WHAT YOU NEED TO DO: Take the data below and copy exactly the lines starting at the one with "write-back (16:R255). -/" and finishing at the one with "let total := min", both included.

Collected data
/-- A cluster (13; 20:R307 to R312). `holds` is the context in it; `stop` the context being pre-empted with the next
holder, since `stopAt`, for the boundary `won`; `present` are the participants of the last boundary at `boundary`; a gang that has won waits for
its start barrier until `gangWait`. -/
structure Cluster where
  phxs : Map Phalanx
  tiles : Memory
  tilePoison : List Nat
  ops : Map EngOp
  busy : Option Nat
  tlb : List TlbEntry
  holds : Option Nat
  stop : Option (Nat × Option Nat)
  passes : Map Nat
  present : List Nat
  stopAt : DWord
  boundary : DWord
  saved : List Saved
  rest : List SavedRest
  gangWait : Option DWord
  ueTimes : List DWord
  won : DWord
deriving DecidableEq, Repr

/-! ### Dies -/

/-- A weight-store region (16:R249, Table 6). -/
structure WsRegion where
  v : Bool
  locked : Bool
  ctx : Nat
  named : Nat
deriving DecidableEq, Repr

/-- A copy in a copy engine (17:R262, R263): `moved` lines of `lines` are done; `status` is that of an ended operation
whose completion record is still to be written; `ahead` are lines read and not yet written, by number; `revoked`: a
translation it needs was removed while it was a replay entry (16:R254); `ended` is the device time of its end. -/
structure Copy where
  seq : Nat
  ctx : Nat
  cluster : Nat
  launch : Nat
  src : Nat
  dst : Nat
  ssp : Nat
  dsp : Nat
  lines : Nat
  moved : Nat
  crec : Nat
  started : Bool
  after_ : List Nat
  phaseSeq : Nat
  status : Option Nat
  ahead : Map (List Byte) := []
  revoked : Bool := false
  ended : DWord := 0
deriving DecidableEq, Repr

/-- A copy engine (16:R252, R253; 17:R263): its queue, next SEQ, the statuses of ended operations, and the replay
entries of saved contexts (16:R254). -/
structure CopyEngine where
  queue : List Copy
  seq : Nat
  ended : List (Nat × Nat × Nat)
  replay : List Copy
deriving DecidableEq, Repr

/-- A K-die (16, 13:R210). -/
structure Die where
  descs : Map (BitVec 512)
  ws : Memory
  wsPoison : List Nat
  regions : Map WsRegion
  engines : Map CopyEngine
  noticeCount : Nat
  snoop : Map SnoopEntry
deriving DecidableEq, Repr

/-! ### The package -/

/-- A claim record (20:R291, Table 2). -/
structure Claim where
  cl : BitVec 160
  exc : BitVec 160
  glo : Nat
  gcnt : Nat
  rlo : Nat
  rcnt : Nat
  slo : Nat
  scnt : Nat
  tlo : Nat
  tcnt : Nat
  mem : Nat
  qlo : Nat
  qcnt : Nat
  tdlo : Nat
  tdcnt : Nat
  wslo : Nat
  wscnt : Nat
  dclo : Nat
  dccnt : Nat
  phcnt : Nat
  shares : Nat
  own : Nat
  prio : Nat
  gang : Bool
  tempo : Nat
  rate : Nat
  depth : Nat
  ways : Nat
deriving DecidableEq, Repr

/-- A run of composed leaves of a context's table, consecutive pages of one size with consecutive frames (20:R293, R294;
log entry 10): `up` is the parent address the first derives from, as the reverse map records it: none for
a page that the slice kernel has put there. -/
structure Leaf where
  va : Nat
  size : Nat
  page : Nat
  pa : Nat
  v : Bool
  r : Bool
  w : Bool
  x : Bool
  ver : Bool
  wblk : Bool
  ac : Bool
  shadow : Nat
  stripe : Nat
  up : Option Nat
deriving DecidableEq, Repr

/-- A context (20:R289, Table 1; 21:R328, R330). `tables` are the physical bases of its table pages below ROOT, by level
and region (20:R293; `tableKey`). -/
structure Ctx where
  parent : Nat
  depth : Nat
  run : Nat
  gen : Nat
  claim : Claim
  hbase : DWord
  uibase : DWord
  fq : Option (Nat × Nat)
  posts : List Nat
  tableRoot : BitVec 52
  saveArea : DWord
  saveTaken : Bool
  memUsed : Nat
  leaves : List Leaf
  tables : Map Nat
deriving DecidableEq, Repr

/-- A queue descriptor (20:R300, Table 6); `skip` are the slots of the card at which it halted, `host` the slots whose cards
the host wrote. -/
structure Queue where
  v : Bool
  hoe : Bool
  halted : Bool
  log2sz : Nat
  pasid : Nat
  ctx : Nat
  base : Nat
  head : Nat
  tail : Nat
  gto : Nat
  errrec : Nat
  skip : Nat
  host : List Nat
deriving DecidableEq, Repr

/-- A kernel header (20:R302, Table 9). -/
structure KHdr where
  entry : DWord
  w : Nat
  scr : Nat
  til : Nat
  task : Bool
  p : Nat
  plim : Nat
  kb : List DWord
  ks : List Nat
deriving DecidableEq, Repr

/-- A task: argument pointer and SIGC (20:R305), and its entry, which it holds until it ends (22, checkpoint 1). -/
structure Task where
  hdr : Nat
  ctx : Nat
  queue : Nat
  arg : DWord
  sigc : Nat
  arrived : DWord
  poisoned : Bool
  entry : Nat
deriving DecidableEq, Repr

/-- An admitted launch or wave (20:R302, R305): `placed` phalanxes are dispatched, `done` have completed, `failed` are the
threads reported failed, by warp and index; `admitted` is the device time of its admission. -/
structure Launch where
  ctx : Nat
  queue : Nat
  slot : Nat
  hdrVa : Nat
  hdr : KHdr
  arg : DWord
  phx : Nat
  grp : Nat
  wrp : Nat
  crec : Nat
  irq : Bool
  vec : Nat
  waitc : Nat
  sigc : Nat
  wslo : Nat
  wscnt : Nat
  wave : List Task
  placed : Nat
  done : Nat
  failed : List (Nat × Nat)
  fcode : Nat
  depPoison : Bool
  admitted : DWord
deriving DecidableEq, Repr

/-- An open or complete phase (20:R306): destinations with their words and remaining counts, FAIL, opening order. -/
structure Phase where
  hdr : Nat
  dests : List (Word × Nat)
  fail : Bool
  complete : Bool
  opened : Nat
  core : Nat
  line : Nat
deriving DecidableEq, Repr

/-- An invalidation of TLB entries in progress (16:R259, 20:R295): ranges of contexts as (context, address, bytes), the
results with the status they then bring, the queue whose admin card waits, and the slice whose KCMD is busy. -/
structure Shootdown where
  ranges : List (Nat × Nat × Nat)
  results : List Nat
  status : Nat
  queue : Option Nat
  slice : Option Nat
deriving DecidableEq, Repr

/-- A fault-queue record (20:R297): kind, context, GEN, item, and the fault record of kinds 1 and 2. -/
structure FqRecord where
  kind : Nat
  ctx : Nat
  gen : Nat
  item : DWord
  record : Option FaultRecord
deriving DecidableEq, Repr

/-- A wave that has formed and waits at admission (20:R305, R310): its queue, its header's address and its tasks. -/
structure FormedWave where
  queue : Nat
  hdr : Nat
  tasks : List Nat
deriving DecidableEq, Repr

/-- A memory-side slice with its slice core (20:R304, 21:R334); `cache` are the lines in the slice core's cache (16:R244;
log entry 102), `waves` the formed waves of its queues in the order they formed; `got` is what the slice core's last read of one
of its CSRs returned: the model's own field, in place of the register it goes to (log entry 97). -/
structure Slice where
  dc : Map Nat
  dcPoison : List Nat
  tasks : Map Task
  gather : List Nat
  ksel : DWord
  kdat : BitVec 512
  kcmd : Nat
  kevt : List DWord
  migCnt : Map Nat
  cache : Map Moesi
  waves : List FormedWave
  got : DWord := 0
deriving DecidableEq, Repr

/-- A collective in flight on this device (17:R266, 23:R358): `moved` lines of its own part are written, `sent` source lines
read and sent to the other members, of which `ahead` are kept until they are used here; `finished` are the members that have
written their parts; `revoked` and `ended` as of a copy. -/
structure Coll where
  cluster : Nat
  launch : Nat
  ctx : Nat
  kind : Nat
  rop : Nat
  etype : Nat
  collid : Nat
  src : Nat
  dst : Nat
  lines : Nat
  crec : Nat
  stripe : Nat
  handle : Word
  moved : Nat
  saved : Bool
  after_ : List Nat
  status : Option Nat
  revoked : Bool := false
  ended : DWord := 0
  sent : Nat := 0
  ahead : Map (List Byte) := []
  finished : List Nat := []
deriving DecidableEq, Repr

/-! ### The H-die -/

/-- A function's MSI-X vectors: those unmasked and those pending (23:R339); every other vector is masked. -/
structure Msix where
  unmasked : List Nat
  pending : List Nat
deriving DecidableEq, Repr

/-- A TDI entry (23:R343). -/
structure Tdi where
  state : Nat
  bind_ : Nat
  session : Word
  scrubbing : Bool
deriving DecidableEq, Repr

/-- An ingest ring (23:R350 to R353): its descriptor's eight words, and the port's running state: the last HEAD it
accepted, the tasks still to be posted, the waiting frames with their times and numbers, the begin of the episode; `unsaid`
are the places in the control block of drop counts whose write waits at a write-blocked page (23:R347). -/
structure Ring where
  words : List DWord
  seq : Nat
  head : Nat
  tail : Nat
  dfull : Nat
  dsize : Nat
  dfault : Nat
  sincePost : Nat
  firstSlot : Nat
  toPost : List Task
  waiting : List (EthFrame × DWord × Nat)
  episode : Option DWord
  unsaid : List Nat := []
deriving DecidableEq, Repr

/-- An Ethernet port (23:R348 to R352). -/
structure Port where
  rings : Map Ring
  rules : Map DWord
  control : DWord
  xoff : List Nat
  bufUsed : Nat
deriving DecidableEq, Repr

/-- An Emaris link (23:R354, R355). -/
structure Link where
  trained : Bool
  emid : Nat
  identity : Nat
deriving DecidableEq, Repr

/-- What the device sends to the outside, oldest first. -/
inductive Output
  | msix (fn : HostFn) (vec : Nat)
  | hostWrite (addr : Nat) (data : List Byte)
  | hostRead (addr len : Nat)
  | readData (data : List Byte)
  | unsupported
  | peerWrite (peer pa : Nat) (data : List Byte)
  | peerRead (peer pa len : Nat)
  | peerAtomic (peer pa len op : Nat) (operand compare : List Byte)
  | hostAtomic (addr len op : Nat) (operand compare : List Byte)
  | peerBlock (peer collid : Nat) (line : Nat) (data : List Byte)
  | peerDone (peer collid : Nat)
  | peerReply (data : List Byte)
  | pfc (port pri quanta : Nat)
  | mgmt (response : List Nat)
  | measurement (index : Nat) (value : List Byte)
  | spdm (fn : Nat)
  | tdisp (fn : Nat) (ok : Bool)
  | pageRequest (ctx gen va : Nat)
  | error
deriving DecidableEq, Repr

* * *

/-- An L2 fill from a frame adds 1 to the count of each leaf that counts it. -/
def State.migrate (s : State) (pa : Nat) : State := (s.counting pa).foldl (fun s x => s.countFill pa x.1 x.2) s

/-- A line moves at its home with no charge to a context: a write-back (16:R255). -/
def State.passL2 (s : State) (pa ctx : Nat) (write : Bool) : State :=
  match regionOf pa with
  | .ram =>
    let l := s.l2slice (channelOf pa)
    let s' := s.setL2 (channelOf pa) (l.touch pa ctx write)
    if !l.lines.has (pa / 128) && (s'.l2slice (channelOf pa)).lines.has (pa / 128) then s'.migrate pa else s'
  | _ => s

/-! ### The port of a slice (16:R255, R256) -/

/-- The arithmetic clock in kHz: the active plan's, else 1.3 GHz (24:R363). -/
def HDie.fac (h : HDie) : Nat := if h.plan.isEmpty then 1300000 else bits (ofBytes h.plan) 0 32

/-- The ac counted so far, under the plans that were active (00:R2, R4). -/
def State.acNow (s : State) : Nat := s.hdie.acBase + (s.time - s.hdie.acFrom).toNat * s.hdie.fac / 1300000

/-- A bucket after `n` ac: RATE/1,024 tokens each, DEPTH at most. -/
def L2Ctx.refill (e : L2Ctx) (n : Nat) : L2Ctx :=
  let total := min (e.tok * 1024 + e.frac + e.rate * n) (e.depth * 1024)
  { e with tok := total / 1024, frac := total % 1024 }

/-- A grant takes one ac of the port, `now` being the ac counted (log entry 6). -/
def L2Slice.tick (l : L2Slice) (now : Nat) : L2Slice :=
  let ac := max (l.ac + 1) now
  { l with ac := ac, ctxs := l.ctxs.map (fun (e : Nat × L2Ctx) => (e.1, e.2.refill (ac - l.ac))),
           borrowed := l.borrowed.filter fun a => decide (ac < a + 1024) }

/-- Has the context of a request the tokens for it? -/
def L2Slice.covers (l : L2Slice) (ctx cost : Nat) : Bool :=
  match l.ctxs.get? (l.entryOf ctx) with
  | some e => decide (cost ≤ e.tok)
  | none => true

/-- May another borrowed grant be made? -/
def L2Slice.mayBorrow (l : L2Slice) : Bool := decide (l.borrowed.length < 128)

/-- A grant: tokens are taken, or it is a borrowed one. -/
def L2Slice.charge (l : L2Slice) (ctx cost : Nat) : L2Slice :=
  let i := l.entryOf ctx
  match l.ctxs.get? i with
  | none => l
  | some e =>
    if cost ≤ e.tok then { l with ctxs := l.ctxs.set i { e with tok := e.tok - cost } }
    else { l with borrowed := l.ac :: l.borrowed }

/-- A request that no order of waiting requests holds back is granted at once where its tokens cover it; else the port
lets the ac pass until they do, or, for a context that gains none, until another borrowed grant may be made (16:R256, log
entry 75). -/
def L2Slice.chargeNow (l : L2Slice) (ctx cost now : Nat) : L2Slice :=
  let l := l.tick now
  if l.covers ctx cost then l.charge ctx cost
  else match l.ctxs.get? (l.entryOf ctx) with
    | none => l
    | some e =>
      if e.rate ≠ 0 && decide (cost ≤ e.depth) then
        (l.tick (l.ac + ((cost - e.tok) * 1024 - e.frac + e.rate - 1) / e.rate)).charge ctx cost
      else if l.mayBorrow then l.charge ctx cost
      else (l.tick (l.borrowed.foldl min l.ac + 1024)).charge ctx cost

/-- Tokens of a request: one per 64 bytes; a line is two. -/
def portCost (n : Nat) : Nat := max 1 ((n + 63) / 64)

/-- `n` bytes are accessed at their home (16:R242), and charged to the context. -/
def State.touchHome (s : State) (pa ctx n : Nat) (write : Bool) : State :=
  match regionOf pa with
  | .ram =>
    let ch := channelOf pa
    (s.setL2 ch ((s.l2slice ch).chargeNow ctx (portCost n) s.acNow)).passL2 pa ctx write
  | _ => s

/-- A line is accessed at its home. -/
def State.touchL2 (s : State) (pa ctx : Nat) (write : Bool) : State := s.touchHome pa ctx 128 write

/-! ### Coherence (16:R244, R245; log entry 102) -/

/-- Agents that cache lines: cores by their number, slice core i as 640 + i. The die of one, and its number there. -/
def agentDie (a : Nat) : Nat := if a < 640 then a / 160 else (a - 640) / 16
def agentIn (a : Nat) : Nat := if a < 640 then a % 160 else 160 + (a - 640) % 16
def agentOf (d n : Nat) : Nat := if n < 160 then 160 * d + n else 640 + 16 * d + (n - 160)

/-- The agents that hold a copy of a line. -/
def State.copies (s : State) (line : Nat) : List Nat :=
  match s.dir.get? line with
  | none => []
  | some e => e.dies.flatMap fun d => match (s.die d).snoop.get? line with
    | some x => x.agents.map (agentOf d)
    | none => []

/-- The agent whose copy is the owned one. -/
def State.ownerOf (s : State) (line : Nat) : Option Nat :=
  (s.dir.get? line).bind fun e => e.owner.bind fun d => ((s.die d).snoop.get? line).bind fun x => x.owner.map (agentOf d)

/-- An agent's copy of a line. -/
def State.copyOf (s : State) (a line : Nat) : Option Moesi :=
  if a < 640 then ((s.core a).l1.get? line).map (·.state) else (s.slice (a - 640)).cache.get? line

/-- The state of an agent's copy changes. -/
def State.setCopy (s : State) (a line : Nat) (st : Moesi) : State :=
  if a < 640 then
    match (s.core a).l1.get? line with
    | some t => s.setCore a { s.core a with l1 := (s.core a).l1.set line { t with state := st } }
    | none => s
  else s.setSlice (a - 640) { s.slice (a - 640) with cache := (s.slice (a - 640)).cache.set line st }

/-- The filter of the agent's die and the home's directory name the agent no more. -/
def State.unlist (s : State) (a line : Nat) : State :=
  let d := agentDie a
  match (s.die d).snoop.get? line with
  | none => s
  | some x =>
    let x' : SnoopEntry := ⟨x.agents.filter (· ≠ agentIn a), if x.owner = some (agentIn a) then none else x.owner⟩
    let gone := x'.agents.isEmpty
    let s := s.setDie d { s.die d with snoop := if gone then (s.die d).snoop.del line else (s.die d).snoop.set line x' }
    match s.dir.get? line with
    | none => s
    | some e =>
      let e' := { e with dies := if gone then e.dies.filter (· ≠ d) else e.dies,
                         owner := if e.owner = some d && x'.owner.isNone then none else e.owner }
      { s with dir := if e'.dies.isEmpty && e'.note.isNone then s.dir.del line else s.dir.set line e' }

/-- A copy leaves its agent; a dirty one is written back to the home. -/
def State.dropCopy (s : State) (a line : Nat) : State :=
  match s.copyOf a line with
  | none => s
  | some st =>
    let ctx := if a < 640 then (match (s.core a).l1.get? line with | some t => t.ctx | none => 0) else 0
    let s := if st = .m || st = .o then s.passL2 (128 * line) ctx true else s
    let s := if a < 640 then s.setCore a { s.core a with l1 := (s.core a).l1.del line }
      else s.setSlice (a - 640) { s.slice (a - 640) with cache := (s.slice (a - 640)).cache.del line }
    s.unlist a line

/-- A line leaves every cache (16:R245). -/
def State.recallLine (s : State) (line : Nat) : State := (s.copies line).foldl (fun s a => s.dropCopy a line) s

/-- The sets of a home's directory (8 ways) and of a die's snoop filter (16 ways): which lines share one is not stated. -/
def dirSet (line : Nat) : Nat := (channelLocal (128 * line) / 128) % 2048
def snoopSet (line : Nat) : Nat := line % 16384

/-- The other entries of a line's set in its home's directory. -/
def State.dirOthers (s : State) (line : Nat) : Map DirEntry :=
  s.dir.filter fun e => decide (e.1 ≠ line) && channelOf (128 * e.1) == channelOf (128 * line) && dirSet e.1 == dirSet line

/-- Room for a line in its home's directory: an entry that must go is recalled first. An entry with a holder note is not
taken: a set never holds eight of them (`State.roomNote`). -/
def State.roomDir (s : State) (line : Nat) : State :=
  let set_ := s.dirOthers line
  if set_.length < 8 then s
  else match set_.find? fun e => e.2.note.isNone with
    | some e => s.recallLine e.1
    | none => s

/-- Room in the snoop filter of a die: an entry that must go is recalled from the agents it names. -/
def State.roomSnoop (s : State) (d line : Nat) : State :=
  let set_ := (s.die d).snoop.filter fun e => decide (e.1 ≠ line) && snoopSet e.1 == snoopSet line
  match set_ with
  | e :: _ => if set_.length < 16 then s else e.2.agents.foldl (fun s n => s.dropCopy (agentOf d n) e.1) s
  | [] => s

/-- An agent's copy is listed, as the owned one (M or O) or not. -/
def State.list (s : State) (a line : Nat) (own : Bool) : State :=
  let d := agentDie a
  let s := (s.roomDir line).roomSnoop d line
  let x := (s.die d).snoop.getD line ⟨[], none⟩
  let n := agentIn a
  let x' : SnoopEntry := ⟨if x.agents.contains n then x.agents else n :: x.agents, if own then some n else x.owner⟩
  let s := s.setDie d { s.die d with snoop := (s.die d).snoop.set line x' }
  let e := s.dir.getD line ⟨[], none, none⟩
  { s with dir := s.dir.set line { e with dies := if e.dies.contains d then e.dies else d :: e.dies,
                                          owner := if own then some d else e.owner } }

ANSWER:
/-- A line moves at its home with no charge to a context: a write-back (16:R255). -/
def State.passL2 (s : State) (pa ctx : Nat) (write : Bool) : State :=
  match regionOf pa with
  | .ram =>
    let l := s.l2slice (channelOf pa)
    let s' := s.setL2 (channelOf pa) (l.touch pa ctx write)
    if !l.lines.has (pa / 128) && (s'.l2slice (channelOf pa)).lines.has (pa / 128) then s'.migrate pa else s'
  | _ => s

/-! ### The port of a slice (16:R255, R256) -/

/-- The arithmetic clock in kHz: the active plan's, else 1.3 GHz (24:R363). -/
def HDie.fac (h : HDie) : Nat := if h.plan.isEmpty then 1300000 else bits (ofBytes h.plan) 0 32

/-- The ac counted so far, under the plans that were active (00:R2, R4). -/
def State.acNow (s : State) : Nat := s.hdie.acBase + (s.time - s.hdie.acFrom).toNat * s.hdie.fac / 1300000

/-- A bucket after `n` ac: RATE/1,024 tokens each, DEPTH at most. -/
def L2Ctx.refill (e : L2Ctx) (n : Nat) : L2Ctx :=
  let total := min (e.tok * 1024 + e.frac + e.rate * n) (e.depth * 1024)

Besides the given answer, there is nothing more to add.